Summits: A dearth of statesmanship
The West needs leadership from true statesmen, not summitting technocrats.
So-called world leaders love summits. These events give them global exposure in the media and create the illusion that something is being done. The summits’ costs – the staff, logistics, accommodation and security – are staggering, and valuable time is wasted. However, typically, these gatherings result in mediocre outcomes. It does not hurt when leaders can talk formally and informally, but this could be arranged more efficiently.
In the last few days, we witnessed no less than three summits: the European Union’s, the G7’s and NATO’s.
The EU meeting granted Ukraine and Moldova accession candidate status. This is an important signal, but the hard work – reforming Ukraine – remains mostly ahead. One can only hope that the Ukrainians’ capacity for heroism in defending their homeland from Russia will also manifest itself in a courageous internal transformation.

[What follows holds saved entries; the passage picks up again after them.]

-- ==== Sys2Proof/Machine/Quill.lean ====
section
/-! DEFINITION. Quills and the ruling unit: descriptors and their checks (R276 to R280, R287), the walk and
its placement (R281 to R286), landing and counting (R288, R289), faults (R293, R294), completion records
(R291, R292), major 0x2F (R296 to R298), and LCOPY (R299). -/

namespace Sys2Proof.Machine

open Sys2Proof

/-! ## Fields of a descriptor (Tables 16-1 and 16-2) -/

def Copy.f (c : Copy) (lo w : Nat) : Nat := bits c.d0.toNat lo w
def Copy.g (c : Copy) (lo w : Nat) : Nat := bits c.d1.toNat lo w

def Copy.op (c : Copy) : Nat := c.f 384 8
def Copy.wc (c : Copy) : Nat := c.f 392 4
def Copy.w (c : Copy) : Nat := widthOf c.wc
def Copy.dims (c : Copy) : Nat := c.f 396 4
def Copy.swz (c : Copy) : Nat := c.f 400 4
def Copy.oob (c : Copy) : Nat := c.f 404 2
def Copy.red (c : Copy) : Nat := c.f 406 4
def Copy.btab (c : Copy) : Bool := c.f 410 1 = 1
def Copy.mcast (c : Copy) : Bool := c.f 411 1 = 1
def Copy.crec (c : Copy) : Bool := c.f 412 1 = 1
def Copy.lsh (c : Copy) : Bool := c.f 413 1 = 1
def Copy.repx (c : Copy) : Bool := c.f 414 1 = 1
def Copy.repy (c : Copy) : Bool := c.f 415 1 = 1
def Copy.fill (c : Copy) : Nat := c.f 418 32
def Copy.corr (c : Copy) : Nat := c.f 450 24
def Copy.bar (c : Copy) : Nat := c.f 474 33
def noBar : Nat := 2 ^ 33 - 1

def Copy.ext (c : Copy) (k : Nat) : Nat := c.g (16 * k) 16
def Copy.org (c : Copy) (k : Nat) : Int := signed 16 (c.g (336 + 16 * k) 16)
def Copy.tdim (c : Copy) (k : Nat) : Nat := c.g (416 + 16 * k) 16
def Copy.dstr (c : Copy) (k : Nat) : Nat := c.g (208 + 32 * (k - 1)) 32
def Copy.sStep (c : Copy) (k : Nat) : Int := if k = 0 then c.w else signed 32 (c.g (80 + 32 * (k - 1)) 32)
def Copy.dStep (c : Copy) (k : Nat) : Int := if k = 0 then c.w else signed 32 (c.dstr k)

/-- The plane form (R279). -/
def Copy.plane (c : Copy) : Bool := c.dst.space = 1
def Copy.x0 (c : Copy) : Nat := bits c.dst.cursor 17 8
def Copy.y0 (c : Copy) : Nat := bits c.dst.cursor 25 8
def Copy.dep0 (c : Copy) : Nat := bits c.dst.cursor 0 17
def Copy.c0 (c : Copy) : Nat := bits (c.dstr 1) 0 16
def Copy.c1 (c : Copy) : Nat := bits (c.dstr 1) 16 16
def Copy.rw (c : Copy) : Nat := bits (c.dstr 2) 0 16
def Copy.rh (c : Copy) : Nat := bits (c.dstr 2) 16 16
def Copy.mask (c : Copy) : Nat := c.dstr 3 + c.dstr 4 * 2 ^ 32

def sumInt (l : List Int) : Int := l.foldl (· + ·) 0

/-- Visits of the box. -/
def Copy.total (c : Copy) : Nat := (List.range c.dims).foldl (fun p k => p * c.ext k) 1

/-- i_k at visit n. -/
def Copy.idx (c : Copy) (n k : Nat) : Nat :=
  if k < c.dims then n / (List.range k).foldl (fun p j => p * c.ext j) 1 % c.ext k else 0

def Copy.coord (c : Copy) (n k : Nat) : Int := c.org k + c.idx n k

/-- Whether a visit lies inside the tensor. -/
def Copy.inb (c : Copy) (n : Nat) : Bool :=
  (List.range c.dims).all fun k => c.tdim k = 0 || (0 ≤ c.coord n k && c.coord n k < c.tdim k)

/-- Σ c_k·S_k, without the dimension that a block table takes. -/
def Copy.srcOff (c : Copy) (n : Nat) : Int :=
  sumInt ((List.range c.dims).map fun k => if c.btab ∧ k = 4 then 0 else c.coord n k * c.sStep k)

/-- The source address of a visit, from a base. -/
def Copy.srcAt (c : Copy) (base n : Nat) : Nat := modw 64 ((base : Int) + c.srcOff n)

/-- The destination address of a visit in memory. -/
def Copy.dstAt (c : Copy) (n : Nat) : Nat :=
  modw 64 ((c.dst.cursor : Int) + sumInt ((List.range c.dims).map fun k => (c.idx n k : Int) * c.dStep k))

/-- The value of an out-of-bounds element: for w = 64, FILL fills each half. -/
def Copy.oobVal (c : Copy) : Nat :=
  match c.oob with
  | 0 => 0
  | 1 => 2 ^ (c.w - 1) - 1
  | _ => (if c.w = 64 then c.fill * (1 + 2 ^ 32) else c.fill) % 2 ^ c.w

/-! ## Placement in the plane (R282) -/

/-- A run of bits of an element that lands in one place: PE, depth, offset in the element, bits. -/
structure Seg where
  pe : Nat
  depth : Nat
  off : Nat
  n : Nat
  deriving DecidableEq, Repr

/-- Cut bits at a depth where `unit`s begin. -/
def cutSeg : Nat → Nat → Seg → List Seg
  | 0, _, g => [g]
  | fuel + 1, u, g =>
    let t := u - g.depth % u
    if g.n ≤ t then [g] else { g with n := t } :: cutSeg fuel u { g with depth := g.depth + t, off := g.off + t, n := g.n - t }

/-- Table 16-4 on (u, v). -/
def Copy.swizzle (c : Copy) (u v : Nat) : Nat × Nat :=
  match c.swz with
  | 1 => ((u + v) % c.rw, v)
  | 2 => (u, (v + u) % c.rh)
  | 3 => let u' := (u + v) % c.rw; (u', (v + u') % c.rh)
  | 4 => (v, u)
  | _ => (u, v)

/-- The PEs where a piece at (u, v) lands: replicated, and in every core of a multicast. -/
def Copy.places (c : Copy) (die u v : Nat) : List (Nat × Nat) :=
  let us := if c.repx then List.range c.rw else [u]
  let vs := if c.repy then List.range c.rh else [v]
  let here := vs.flatMap fun v => us.map fun u => (u, 256 * (c.y0 + v) + c.x0 + u)
  if c.mcast then
    ((List.range 64).filter fun k => bits c.mask k 1 = 1).flatMap fun k =>
      let (ox, oy) := coreOrigin (64 * die + k)
      here.map fun p => (p.1, 256 * (oy + p.2 / 256 % 16) + ox + p.2 % 256 % 16)
  else here

/-- Where stream bits q .. q + n - 1 of one piece land. -/
def Copy.pieceSegs (c : Copy) (die q off n : Nat) : List Seg :=
  let p := q / c.c0
  let w' := if c.repx then 1 else c.rw
  let h' := if c.repy then 1 else c.rh
  let (u, v) := c.swizzle (p % w') (p / w' % h')
  let depth := c.dep0 + c.c1 * (p / (w' * h')) + q % c.c0
  (c.places die u v).flatMap fun (ux, pe) =>
    (cutSeg 128 (if c.swz = 5 then 32 else 512) { pe := pe, depth := depth, off := off, n := n }).map fun g =>
      if c.swz = 5 then { g with depth := g.depth / 512 * 512 + ((g.depth / 32 % 16) ^^^ (ux % 16)) * 32 + g.depth % 32 } else g

/-- Cut stream bits at the pieces. -/
def Copy.cutStream (c : Copy) (die : Nat) : Nat → Nat → Nat → Nat → List Seg
  | 0, _, _, _ => []
  | fuel + 1, q, off, n =>
    if n = 0 then []
    else
      let t := min n (c.c0 - q % c.c0)
      c.pieceSegs die q off t ++ c.cutStream die fuel (q + t) (off + t) (n - t)

/-- Where the element of visit n lands. -/
def Copy.segs (c : Copy) (die n : Nat) : List Seg := c.cutStream die (c.w + 1) (n * c.w) 0 c.w

def Seg.line (g : Seg) : Nat := lineNo g.pe (g.depth / 512)

/-- The die whose cores and barriers a copy names: its kicker's; of a packet's copy, the die of its rectangle, for the spec names none
(log 122). -/
def Copy.die (c : Copy) : Nat := if c.queue.isSome then dieAt c.x0 c.y0 else dieOf c.sid

/-- All landings, in visit order. -/
def Copy.allSegs (c : Copy) : List Seg := (List.range c.total).flatMap (c.segs c.die)

/-! ## The checks of Table 16-3 -/

/-- R54 for an element of a reduce-on-store. -/
def atomBreach (a w : Nat) : Bool := if w = 32 || w = 64 then a % w ≠ 0 else 32 < a % 32 + w

/-- Table 16-5: whether a reduce operation takes a width. -/
def redOk (red w : Nat) : Bool :=
  match red with
  | 0 => w = 8 || w = 16 || w = 32 || w = 64
  | 1 => w = 32
  | 2 => w = 16
  | 3 => w = 16
  | 8 => w = 32
  | 9 => w = 32
  | 10 => w ≤ 64
  | 11 => w ≤ 64
  | 12 => w ≤ 64
  | n => n < 8 && (w = 8 || w = 16 || w = 32 || w = 64)

/-- R279. -/
def Copy.planeForm (c : Copy) : Bool :=
  1 ≤ c.c0 && c.c0 ≤ c.c1 && 1 ≤ c.rw && c.rw ≤ 256 && 1 ≤ c.rh && c.rh ≤ 256 && c.x0 + c.rw ≤ 256 && c.y0 + c.rh ≤ 256
    && (c.mcast || c.mask = 0)

/-- A multicast rectangle inside one core. -/
def Copy.oneCore (c : Copy) : Bool := c.x0 % 16 + c.rw ≤ 16 && c.y0 % 16 + c.rh ≤ 16

/-- R300: the fields of a stream descriptor. -/
def Copy.streamForm (c : Copy) : Bool :=
  c.dst.tag = false && c.dst.bits = 0 && c.dstr 1 % 512 = 0 && 512 ≤ c.dstr 1 && c.dstr 1 ≤ 8192
    && c.dstr 2 = 0 && c.mask = 0 && (c.bar = 0 || c.bar = noBar)

/-- R286. -/
def Copy.mxForm (c : Copy) : Bool :=
  ((c.fill % 32 = 0x10 && c.wc = 3) || (c.fill % 32 = 0x11 && c.wc = 5)) && c.dims = 1 && c.ext 0 % 32 = 0 && c.oob = 0
    && bits c.d1.toNat 416 80 = 0 && !c.btab && c.dst.space = 0

/-- Fields that the operation leaves unused (DETAIL 8). -/
def Copy.unusedSet (c : Copy) : Bool :=
  bits c.d0.toNat 507 5 ≠ 0 || bits c.d1.toNat 496 16 ≠ 0
    || (!c.btab && c.op ≠ 2 && (c.table.tag || c.table.bits ≠ 0))
    || (c.op = 4 && (c.src.tag || c.src.bits ≠ 0 || c.btab || bits c.d1.toNat 80 128 ≠ 0 || bits c.d1.toNat 336 160 ≠ 0))
    || (c.op = 2 && (c.fill / 32 ≠ 0 || bits c.d1.toNat 80 128 ≠ 0 || c.dstr 2 ≠ 0 || c.mask ≠ 0 || bits c.d1.toNat 336 80 ≠ 0))
    || (c.op = 3 && !c.streamForm)

/-- Table 16-3 but for DETAIL 10 to 12; `pub` for SPUB. -/
def Copy.formFault (c : Copy) (pub : Bool) : Option Nat :=
  let rep := c.repx || c.repy
  if 5 ≤ c.op ∨ (c.op = 3) ≠ (pub = true) then some 1
  else if 10 ≤ c.wc ∨ (c.wc = 9 ∧ (c.op ≠ 0 ∨ (c.plane ∧ ¬ (c.c0 % 128 = 0 ∧ c.c1 % 128 = 0 ∧ c.dep0 % 128 = 0)))) then some 2
  else if c.dims = 0 ∨ 5 < c.dims ∨ (List.range 5).any (fun k => (c.ext k = 0) = decide (k < c.dims)) ∨ (c.btab ∧ c.dims ≠ 5) then some 3
  else if 6 ≤ c.swz ∨ (c.swz ≠ 0 ∧ ¬ c.plane) ∨ (1 ≤ c.swz ∧ c.swz ≤ 4 ∧ rep) ∨ (c.swz = 4 ∧ c.rw ≠ c.rh)
      ∨ (c.swz = 5 ∧ ¬ (c.dep0 % 512 = 0 ∧ c.c0 % 512 = 0 ∧ c.c1 % 512 = 0)) ∨ (c.plane ∧ ¬ c.planeForm)
      ∨ (c.plane ∧ c.allSegs.any fun g => 131072 < g.depth + g.n) then some 4
  else if c.oob = 3 ∨ (c.oob = 1 ∧ c.w < 8) then some 5
  else if (c.red ≠ 0 ∧ c.op ≠ 1) ∨ (c.op = 1 ∧ (¬ redOk c.red c.w ∨ c.plane ∨ (List.range c.total).any fun n => atomBreach (c.dstAt n) c.w)) then some 6
  else if ((c.mcast ∨ rep ∨ c.lsh) ∧ ¬ c.plane) ∨ (c.mcast ∧ ¬ c.oneCore) then some 7
  else if c.unusedSet then some 8
  else if c.op = 2 ∧ ¬ c.mxForm then some 9
  else none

The summit’s throwback was a rebuke to the Western Balkans, especially Kosovo and North Macedonia. Accession for the entire area has been postponed indefinitely, which is particularly unfair toward North Macedonia. Its EU aspirations were long blocked by Greece, so the country made substantial concessions to satisfy Athens. And then, it was Bulgaria’s turn to veto its candidacy again – by demanding changes to the North Macedonian constitution. (Sofia questions Macedonian nationhood and considers the Macedonian language a Bulgarian dialect.)
What is needed is fewer grand announcements and more targeted program follow-ups and implementation.
The signal to the Western Balkans, where the interests of Western Europe, NATO, Turkey, and Russia overlap, is politically devastating. In the past, Serbia erected a similar roadblock concerning Kosovo. Geopolitically, the region is vital, and it would be a massive mistake for the EU to delay its accessions for much longer. It holds back progress in the Balkans and hurts Europe’s long-term interests. Aside from widening the inroad for Russia, the summit decision can also be a discouraging signal for Ukraine.
The outcome of the G7 summit in Elmau in the Bavarian Alps was as disappointing as expected, judging from the group’s other meetings in recent years. The talk of democracies showing unity in defense of the “rules-based world order” and rejection of violence was laudable. However, it seemed like a hedgehog’s reaction to the sound and sight of an approaching car: rolling himself into a spiky ball does not protect the poor animal from being squashed by the oncoming vehicle.
The participants agreed to create a $600 billion-worth program to counter the Chinese Belt and Road project. Such initiatives are worthwhile but should be implemented regardless of what China is doing. Merely responding to the Chinese will not help the West regain the upper hand in the geopolitical dynamic. Instead, what is needed is fewer grand announcements and more targeted program follow-ups and implementation.
In Elmau, the state leaders announced that sanctions against Russia should be more severe still and attempts should be made to cap the price of hydrocarbons to hurt Russian finances. However, experience shows that economic sanctions rarely succeed, and in the past, they left the Kremlin rather unimpressed. The G7 nations emphasized that they would do all within their means to help Ukraine. One can only hope that this will remain in focus.
The main topic of the NATO summit in Spain was Sweden and Finland’s membership. Turkey was heavily criticized for blocking this expansion for a while. However, Turkey happens to be the NATO member country most often attacked by terrorists. Ankara requested that the two candidate states fight terrorist groups targeting Turkey. Sweden was initially reluctant to accept this legitimate demand. It also displayed a certain tolerance – some would say sympathy – toward certain anti-Turkish activities.
Fortunately, NATO Secretary General Jens Stoltenberg understood Turkey – one of the organization’s most important, oldest and loyal members – and helped convince the two Nordic countries to change their attitude. Ankara dropped its opposition, which is undoubtedly a good thing on two accounts: it will strengthen the alliance and help fight international terrorism.
Another positive outcome of the June NATO conference is the decision to increase the size of its Response Force, high-readiness units meant to come to the aid of frontline states. The force will be boosted from some 40,000 to “well over 300,000,” according to Mr. Stoltenberg.
So indeed, some outcomes of these summits could lead, eventually, to positive results. But the feeling remains that it is somewhat disingenuous to announce successes only because some meetings have taken place. We are witnessing a labored muddling through problems rather than a display of inspired leadership.
The West is run by technocrats when it badly needs statesmanship.